Learning the E Blues Scale, like any other blues scale, can seem a little overwhelming.
When you are used to playing the more simple major scales, a blues scale can be a little more intimidating.
Let’s not let it get the best of us.
I’m going to show you an easy to use method to construct and master the this scale.
What are we waiting for? Let’s jump right in.
Notes in the E Blues Scale
The notes that make up this scale are E, G, A, Bb, B, D, and E.
There are seven notes in the scale, six different notes, and a repeated “E” note know as an octave. This octave completes the scale making an entire Blues Scale.
Take a look at the image below and you will see the notes labeled on the piano keyboard.
Make sure you take a listen to the audio file to hear this scale in action.
If you look carefully at the notes you will notice that they are all white keys except for one. This makes it easy when playing this scale.
Remember that you need to exclude both F and C when playing this scale.
Take a look at the image below to see the notes of this scale on the piano staff.
The only note affected in this scale is the Bb. There is one B Natural and one Bb. The first B is Flat and the second B is a Natural.
In other words: Play a B note, and the black note directly to the left of B in this scale.
How to Build The E Blues Scale
Once you learn the basics of constructing a blues scale there’s nothing to building the E scale.
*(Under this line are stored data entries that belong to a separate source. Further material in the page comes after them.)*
/-- R203, R210, R212 to R215, R219, R220, R222, R224: a frame departs on each enabled link; a bad frame is discarded whole, a good one gives telemetry, a
higher epoch and the answer to a request; a request is repeated, then reported; a link is enumerated or its nodes rejoin; a break loses the nodes beyond
it; the host's requests to a node wait on its link.
The refusal of an enumeration on a dark link, what a break leaves, and the refused clear of a node's faults are the model's choices
(notes/assumptions/99, 115). -/
def Obligations.LinkCommandsComplete : Prop :=
  (∀ (t : Time) (k : LinkNo) (s : State), s.lit k = true → (2 ≤ s.rdN (lk k 3) ∧ s.rdN (lk k 3) ≤ 4) ∨ (s.link k).service = true →
    (s.begin t).modTime % framePeriod < 32 → (s.link k).next ≤ Time.toNs ((s.begin t).modTime / framePeriod * framePeriod) →
    s.rack.grant = none → s.rack.revoke = none → s.power.removal = none →
    Completes (.frameDeparture t) s (fun u => u.rdN (lk k 0xB) = (s.rdN (lk k 0xB) + 1) % 2 ^ 32 ∧ (u.link k).seq = ((s.link k).seq + 1) % 65536 ∧
      (u.link k).req = (s.link k).req.map (fun q => { q with sent := some (q.sent.getD u.now) }) ∧
      (∃ bytes, Output.msg "FRAME" [k] bytes ∈ u.out) ∧
      ∀ b : Batch, (u.batch b).edges = (s.batch b).edges.filter (fun x => u.now < x.sealedAt + Time.ns 1500))) ∧
  (∀ (t : Time) (k : LinkNo) (s : State), s.lit k = false → s.rack.grant = none → s.rack.revoke = none → s.power.removal = none →
    Completes (.frameDeparture t) s (fun u => u.rdN (lk k 0xB) = s.rdN (lk k 0xB) ∧ u.link k = s.link k ∧
      ∀ bytes, Output.msg "FRAME" [k] bytes ∉ u.out)) ∧
  (∀ (t : Time) (k : LinkNo) (f : UpFrame) (s : State), s.rdB (lk k 1) = true → 2 ≤ s.rdN (lk k 3) → f.crcGood = false ∨ f.stomped = true →
    Completes (.upFrameReceived t k f) s (fun u => u.rdN (lk k 0xE) = (s.rdN (lk k 0xE) + f.violations) % 2 ^ 32 ∧
      u.rdN (lk k 0xD) = (s.rdN (lk k 0xD) + 1) % 2 ^ 32 ∧ u.links = s.links)) ∧
  (∀ (t : Time) (k : LinkNo) (f : UpFrame) (s : State), s.rdB (lk k 1) = true → 2 ≤ s.rdN (lk k 3) → f.crcGood = true → f.stomped = false →
    Completes (.upFrameReceived t k f) s (fun u => u.rdN (lk k 0xC) = (s.rdN (lk k 0xC) + 1) % 2 ^ 32 ∧
      u.rdN (lk k 0xE) = (s.rdN (lk k 0xE) + f.violations) % 2 ^ 32 ∧
      (s.ownEpoch < f.head.epoch → u.rdN (lk k 0x10) = max (s.rdN (lk k 0x10)) f.head.epoch ∧ u.links.superseded = true ∧ u.bit (lk k 0x13) 6 = true) ∧
      (∀ r, (s.link k).req = some r → r.sent.isSome = true → f.head.respCode ≠ 0 → f.head.respPos = r.pos → (u.link k).req = none) ∧
      ∀ p ∈ List.zip (List.range 32) f.slots, ∀ n, s.nodeAt k p.1 = some n → p.2.status.toNat.testBit 9 = true →
        u.rdN (ndk n 0x11) = p.2.status.toNat ∧ u.rdN (ndk n 0x12) = p.2.legs.toNat ∧
        (Tbl.find? n s.links.lastSeq ≠ some (p.2.status.toNat / 4096) →
          u.rd (ndk n 0xE) = p.2.volt.toInt ∧ u.rd (ndk n 0xF) = p.2.cur.toInt ∧ u.rd (ndk n 0x10) = p.2.temp.toInt))) ∧
  (∀ (t : Time) (k : LinkNo) (s : State) (r : LinkReq) (t0 : Time), (s.link k).req = some r → r.sent = some t0 → t0 + 3 * framePeriod ≤ max t s.now →
    (r.tries < 3 → Completes (.requestTimeout t k) s (fun u => (u.link k).req = some { r with sent := none, tries := r.tries + 1 })) ∧
    (3 ≤ r.tries → Completes (.requestTimeout t k) s (fun u => (u.link k).req = none ∧ u.rdN (lk k 0x11) = (s.rdN (lk k 0x11) + 1) % 2 ^ 32 ∧
      (r.sid = 0 → u.Answered 0x0B000093)))) ∧
  (∀ (t : Time) (q : Req) (k : LinkNo) (found : List NodeId) (runs : List DelayRun) (s : State), s.Serves → s.Passes q (0x3700 + k) 6 0 1 → s.lit k = true →
    (s.linkBatches k).all (fun b => s.bstate b == .off) = true → found.length ≤ 32 → s.edgeDemand k ≤ edgeCap found.length →
    Completes (.linkEnumerate t q k ⟨found, runs⟩) s (fun u => u.rdN (lk k 3) = (if found = [] then 3 else 2) ∧ u.rdN (lk k 4) = found.length ∧
      u.rdN (lk k 8) = edgeCap found.length ∧ u.Answered 0 ∧ (found = [] → (u.link k).service = true) ∧
      ∀ (n : NodeNo), s.rdN (ndk n 1) = k → ∀ x, found[s.rdN (ndk n 2)]? = some x → s.identityOk n x = true → s.twoBatches n = false →
        u.rdN (ndk n 5) = 2 ∧ u.rdN (ndk n 0xC) = measuredDelay runs (s.rdN (ndk n 2)) % 2 ^ 32)) ∧
  (∀ (t : Time) (q : Req) (k : LinkNo) (found : List NodeId) (runs : List DelayRun) (s : State), s.Serves → s.Passes q (0x3700 + k) 6 0 1 →
    s.lit k = false → Completes (.linkEnumerate t q k ⟨found, runs⟩) s (fun u => u.links = s.links ∧ u.Answered 0x08000022)) ∧
  (∀ (t : Time) (k : LinkNo) (found : List NodeId) (runs : List DelayRun) (s : State),
    (s.lit k = false → Completes (.syncReturn t k ⟨found, runs⟩) s (fun u => u.links = s.links ∧ u.rd (lk k 3) = s.rd (lk k 3))) ∧
    (s.lit k = true → (s.linkBatches k).all (fun b => s.bstate b == .off) = true → found ≠ [] → found.length ≤ 32 → s.edgeDemand k ≤ edgeCap found.length →
      Completes (.syncReturn t k ⟨found, runs⟩) s (fun u => u.rdN (lk k 3) = 2 ∧ u.rdN (lk k 4) = found.length)) ∧
    (s.lit k = true → (s.linkBatches k).all (fun b => s.bstate b == .off) = false →
      Completes (.syncReturn t k ⟨found, runs⟩) s (fun u => u.rdN (lk k 3) = 2 ∧ u.rdN (lk k 0x12) = 0xFF ∧ (u.link k).rejoin = false))) ∧
  (∀ (t : Time) (k : LinkNo) (unreached : Nat) (s : State),
    (2 ≤ s.rdN (lk k 3) → Completes (.linkBreak t k unreached) s (fun u =>
      u.rdN (lk k 3) = (if s.rdN (lk k 2) = 1 ∧ s.rdN (lk k 3) ≤ 4 ∧ (s.link k).scanning = false then 4 else 1) ∧
      u.rdN (lk k 0xF) = (s.rdN (lk k 0xF) + 1) % 2 ^ 32 ∧ (u.link k).rejoin = true ∧ (u.link k).scanning = false ∧ (u.link k).req = (s.link k).req ∧
      u.bit (lk k 0x13) 0 = false ∧ u.bit (lk k 0x13) 1 = false ∧
      (s.rdN (lk k 2) = 1 → u.rdN (lk k 0x12) = unreached % 256 ∧ u.bit (lk k 0x13) 3 = false))) ∧
    (s.rdN (lk k 3) < 2 → Completes (.linkBreak t k unreached) s (fun u => u = s.begin t))) ∧
  (∀ (t : Time) (q : Req) (n : NodeNo) (s : State), s.Serves →
    ((s.link (s.rdN (ndk n 1))).req = none → Completes (.nodeRegisterRead t q n) s (fun u => ∃ r, (u.link (s.rdN (ndk n 1))).req = some r ∧
      r.code = 1 ∧ r.pos = s.rdN (ndk n 2) ∧ r.addr = s.rdN (ndk n 0x1C) ∧ r.sent = none ∧ r.sid = q.sid)) ∧
    ((s.link (s.rdN (ndk n 1))).req ≠ none → Completes (.nodeRegisterRead t q n) s (fun u => u.links = s.links ∧ u.Answered 0x0B000001))) ∧
  (∀ (t : Time) (q : Req) (n : NodeNo) (v : Nat) (s : State), s.Serves → s.Passes q (0x3400 + n) 0x1D 0 v → (s.link (s.rdN (ndk n 1))).req = none →
    (0x1000 ≤ s.rdN (ndk n 0x1C) → (∀ b, s.nodeBatch n = some b → s.bstate b = .off) →
      Completes (.nodeRegisterWrite t q n v) s (fun u => u.rdN (ndk n 0x1D) = v ∧ ∃ r, (u.link (s.rdN (ndk n 1))).req = some r ∧
        r.code = 2 ∧ r.addr = s.rdN (ndk n 0x1C) ∧ r.data = v ∧ r.sid = q.sid)) ∧
    (s.rdN (ndk n 0x1C) < 0x1000 → Completes (.nodeRegisterWrite t q n v) s (fun u => u.links = s.links ∧ u.Answered 0x0B000094))) ∧
  (∀ (t : Time) (q : Req) (n : NodeNo) (s : State), s.Serves → s.Passes q (0x3400 + n) 0x15 0 1 → (s.link (s.rdN (ndk n 1))).req = none →
    ((∀ b, s.nodeBatch n = some b → s.bstate b = .off ∨ s.bstate b = .blocked ∨ s.bstate b = .fault) →
      Completes (.clearFaults t q n) s (fun u => ∃ r, (u.link (s.rdN (ndk n 1))).req = some r ∧ r.code = 3 ∧ r.sid = q.sid)) ∧
    (∀ b, s.nodeBatch n = some b → (s.bstate b).running = true →
      Completes (.clearFaults t q n) s (fun u => u.links = s.links ∧ u.Answered 0x0B000094)))

/-- R243, R244, R316: whatever the island decides, a circuit under a standing demand, and a bridge circuit under any demand, is left Open or Fault, never
closing and never closed: when the island settles, at the end of every cycle, and at every RMS update that falls due. -/
def Obligations.DemandedCircuitsStandOpen : Prop :=
  (∀ (s : State) (n : CircuitNo), (s.islandSettle.actMask s.islandSettle.standing).testBit n = true →
    s.islandSettle.circState n = 0 ∨ s.islandSettle.circState n = 4) ∧
  (∀ (t : Time) (rb : List Readback) (s : State), Completes (.islandCycle t rb) s (fun u =>
    ∀ n : CircuitNo, (u.actMask u.standing).testBit n = true → u.circState n = 0 ∨ u.circState n = 4)) ∧
  (∀ (t : Time) (s : State), s.islandState = 1 ∨ s.islandState = 2 → s.island.lastRms + s.islandPeriod / 2 ≤ max t s.now →
    Completes (.rmsUpdate t) s (fun u => ∀ n : CircuitNo, (u.actMask u.standing).testBit n = true → u.circState n = 0 ∨ u.circState n = 4))

/-- R238, R239, R257: ISLAND_SELF_TEST_END goes to Unlocked, to Run where both lock areas are set, or to Fault; ISLAND_OSCILLATOR_CHECK beyond
±1 % after correction, or ±12 % uncorrected, a failed ISLAND_SELF_CHECK and LOCKSTEP_MISMATCH are an island fault, which opens every circuit;
PD7_SUPPLY_LOW turns every switch off; LOCK_ISLAND_SETTINGS and LOCK_INTERFACE_PROTECTION_SETTINGS lock their areas. That the island
starts anew after a low supply is the model's choice (notes/assumptions/31). -/
def Obligations.IslandStatesComplete : Prop :=
  (∀ (t : Time) (s : State), s.islandState = 0 →
    Completes (.islandSelfTestEnd t true) s (fun u => u.islandState = if s.locked 0 && s.locked 1 then 2 else 1) ∧
    Completes (.islandSelfTestEnd t false) s (fun u => u.islandState = 3)) ∧
  (∀ (t : Time) (dev : Int) (s : State) (h : Time), s.clock.hkAt = some h → max t s.now ≤ h + Time.sec 10 →
    (10 ^ 10 < ((10 ^ 6 + dev) * (10 ^ 6 + 100 * s.clock.hk) - 10 ^ 12).natAbs → Completes (.islandOscillatorCheck t dev) s (fun u =>
      u.islandState = 3 ∧ (s.islandState ≠ 3 → ∀ n : CircuitNo, u.circState n = 0 ∨ u.circState n = 4))) ∧
    (((10 ^ 6 + dev) * (10 ^ 6 + 100 * s.clock.hk) - 10 ^ 12).natAbs ≤ 10 ^ 10 → Completes (.islandOscillatorCheck t dev) s (fun u =>
      u.islandState = s.islandState ∧ u.island = s.island ∧ u.od = s.od))) ∧
  (∀ (t : Time) (dev : Int) (s : State), (∀ h, s.clock.hkAt = some h → h + Time.sec 10 < max t s.now) →
    (120000 < dev.natAbs → Completes (.islandOscillatorCheck t dev) s (fun u =>
      u.islandState = 3 ∧ (s.islandState ≠ 3 → ∀ n : CircuitNo, u.circState n = 0 ∨ u.circState n = 4))) ∧
    (dev.natAbs ≤ 120000 → Completes (.islandOscillatorCheck t dev) s (fun u =>
      u.islandState = s.islandState ∧ u.island = s.island ∧ u.od = s.od))) ∧
  (∀ (t : Time) (c : Instr) (s : State), c = .islandSelfCheck t false ∨ c = .lockstepMismatch t → s.islandState ≠ 3 →
    Completes c s (fun u => u.islandState = 3 ∧ u.rdN (key 0x7800 7) = (s.rdN (key 0x7800 7) + 1) % 2 ^ 32 ∧
      ∀ n : CircuitNo, u.circState n = 0 ∨ u.circState n = 4)) ∧
  (∀ (t : Time) (s : State), Completes (.islandSelfCheck t true) s (fun u => u.island = s.island ∧ u.od = s.od)) ∧
  (∀ (t : Time) (s : State), Completes (.pd7SupplyLow t) s (fun u => u.islandState = (if s.islandState = 3 then 3 else 0) ∧
    ∀ n : CircuitNo, (u.circ n).hs = false ∧ (u.circ n).ls = false ∧ (s.circState n ≠ 4 → u.circState n = 0))) ∧
  (∀ (t : Time) (q : Req) (c : Instr) (sub area : Nat) (s : State), (c, sub, area) = (.lockIslandSettings t q, 2, 0) ∨
    (c, sub, area) = (.lockInterfaceProtectionSettings t q, 3, 1) → s.Serves → s.Passes q 0x7800 sub 0 1 →
    (s.settingsOk = true → Completes c s (fun u => u.locked area = true ∧ u.bit (key 0x7800 4) area = true ∧ u.Answered 0 ∧
      (s.islandState = 1 → s.locked (1 - area) = true → u.islandState = 2))) ∧
    (s.settingsOk = false → Completes c s (fun u => u.locked area = s.locked area ∧ u.Answered 0x0B0000B3)))

/-- R240 to R242, R247: a conversion of the island's inputs; the RMS values of an update; a cross-check invalid beyond the grace time; a stage that
trips opens its circuits and restarts the observation; a mean update; the dead bus; the end of the observation time. -/
def Obligations.IslandMeasurementAndStagesComplete : Prop :=
  (∀ (t : Time) (x0 x1 x2 x3 : Code) (s : State), Completes (.islandSample t x0 x1 x2 x3) s (fun u =>
    u.island.samples = (⟨u.now, [x0.toInt, x1.toInt, x2.toInt, x3.toInt]⟩ :: s.island.samples).take 1024)) ∧
  (∀ (t : Time) (s : State), s.islandState = 1 ∨ s.islandState = 2 → s.island.lastRms + s.islandPeriod / 2 ≤ max t s.now →
    Completes (.rmsUpdate t) s (fun u => u.rdF (key 0x7802 1) = (s.begin t).islandRms 0 ∧ u.rdF (key 0x7802 2) = (s.begin t).islandRms 1 ∧
      u.rdF (key 0x7802 3) = (s.begin t).islandRms 2 ∧ u.rdF (key 0x7802 6) = (s.begin t).islandRms 3 ∧ u.island.lastRms = u.now ∧
      u.island.odd = !s.island.odd)) ∧
  (∀ (t : Time) (second : Bool) (s : State) (t0 : Time), (s.check (b2n second)).invSince = some t0 →
    t0 + Time.ms (s.rdN (key 0x7801 6)) ≤ max t s.now →
    Completes (.crossCheckGrace t second) s (fun u => (u.check (b2n second)).fault = true ∧ u.bit (key 0x7800 6) 1 = true ∧
      ∀ n : CircuitNo, u.circState n = 0 ∨ u.circState n = 4)) ∧
  (∀ (t : Time) (i : StageNo) (s : State), s.rdB (key (0x7810 + i) 1) = true → s.bit (key (0x7810 + i) 8) 0 = true →
    s.bit (key (0x7810 + i) 8) 1 = false → (s.stage i).since + Time.ms (s.rdN (key (0x7810 + i) 4)) ≤ max t s.now →
    Completes (.stageTrip t i) s (fun u => u.bit (key (0x7810 + i) 8) 1 = true ∧
      u.rdN (key (0x7810 + i) 9) = (s.rdN (key (0x7810 + i) 9) + 1) % 2 ^ 32 ∧ u.island.observed = false ∧
      ∀ n : CircuitNo, (s.rdN (key (0x7810 + i) 6)).testBit n = true → u.circState n = 0 ∨ u.circState n = 4)) ∧
  (∀ (t : Time) (i : StageNo) (s : State), s.rdB (key (0x7810 + i) 1) = true → s.rdN (key (0x7810 + i) 2) = 1 → s.rdN (key (0x7810 + i) 7) = 1 →
    (s.stage i).meanAt + Time.sec 3 ≤ max t s.now →
    Completes (.meanUpdate t i) s (fun u => (u.stage i).meanAt = u.now ∧ (u.stage i).buckets = ({} :: (s.stage i).buckets).take 200)) ∧
  (∀ (t : Time) (s : State) (t0 : Time), s.island.below = some t0 → t0 + Time.ms (s.rdN (key 0x7801 0xB)) ≤ max t s.now →
    Completes (.deadToTheIsland t) s (fun u => u.island.dead = true ∧ u.bit (key 0x7800 6) 2 = true)) ∧
  (∀ (t : Time) (s : State) (t0 : Time), s.island.connSince = some t0 → t0 + Time.sec (s.rdN (key 0x7850 5)) ≤ max t s.now →
    Completes (.observationComplete t) s (fun u => u.island.observed = true ∧ u.bit (key 0x7800 6) 4 = true))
There are two ways that you can successfully build this scale:
Let’s start by looking at the easiest of the two methods
Comparing to the E Major Scale
If you are able to build an E Major Scale, then you can easily build the E Blues.
There is a simple formula that you can apply to E Major Scale which gives you the E Blues.
First…… Let’s start by looking at the E Major Scale.
The notes in the E Major Scale are E, F#, G#, A, B, C#, D#, and E.
Take a look at the image and see the notes in the E Major Scale.
Second…… You need to adjust a few notes in the E Major Scale. To do this you need to flat the third note, fifth note, and seventh note in the E Major Scale.
Take a look at the image to see how these notes are changed to create the E Blues Scale.
Whole Steps and Half Steps
This method starts by finding the tonic note of the scale. Tonic is a fancy word to describe the note in which the scale is built around or the starting note, in this case E.
Starting on E you need to follow this formula of Whole Steps and Half Steps.
Whole Step + Half Step, Whole Step, Half Step, Half Step, Whole Step + Half Step, Whole Step
See the image for clarification on how this formula woks.
Fingering for the E Blues Scale is a little different from any other scale you may have played. But because of the large jump from E to G you need to play this scale using a special fingering.
Right Hand Fingering
To play this scale in the right hand yo need to start with the thumb on E. Play up the scale until you reach the Bb with your ring finger.
Once there, tuck your thumb under your ring finger to play the B. Then continue up the scale ending on the E with your middle finger.
Coming back down the scale you start with the third finger on E. Play down the scale using the index finger until you reach B with your thumb.
Cross over your thumb with the ring finger to play the Bb. Then continue down the scale playing each note in the scale with the remaining fingers ending on E.
Left Hand Fingering
To play the E blues scale with the left hand you need to start on the E with your small finger. Play up the scale with the rest of the remaining fingers until you reach B with your thumb.
You then cross over your thumb with your middle finger to play D, and end the scale playing E with the index finger.
The descending scale starts with the index finger on E. Next play D with the middle finger.
You then cross under the middle finger with thumb and play B. You then finish off the scale with the remaining four fingers ending on E.
Use the E blues Scale to get rich soulful sound. This scale is great to use when improvising on blues song in E. Make sure to memorize each note in the scale and each method used above to construct the scale.
Once you learn the method for this scale you can then apply it to other blues scales to easily build them as well.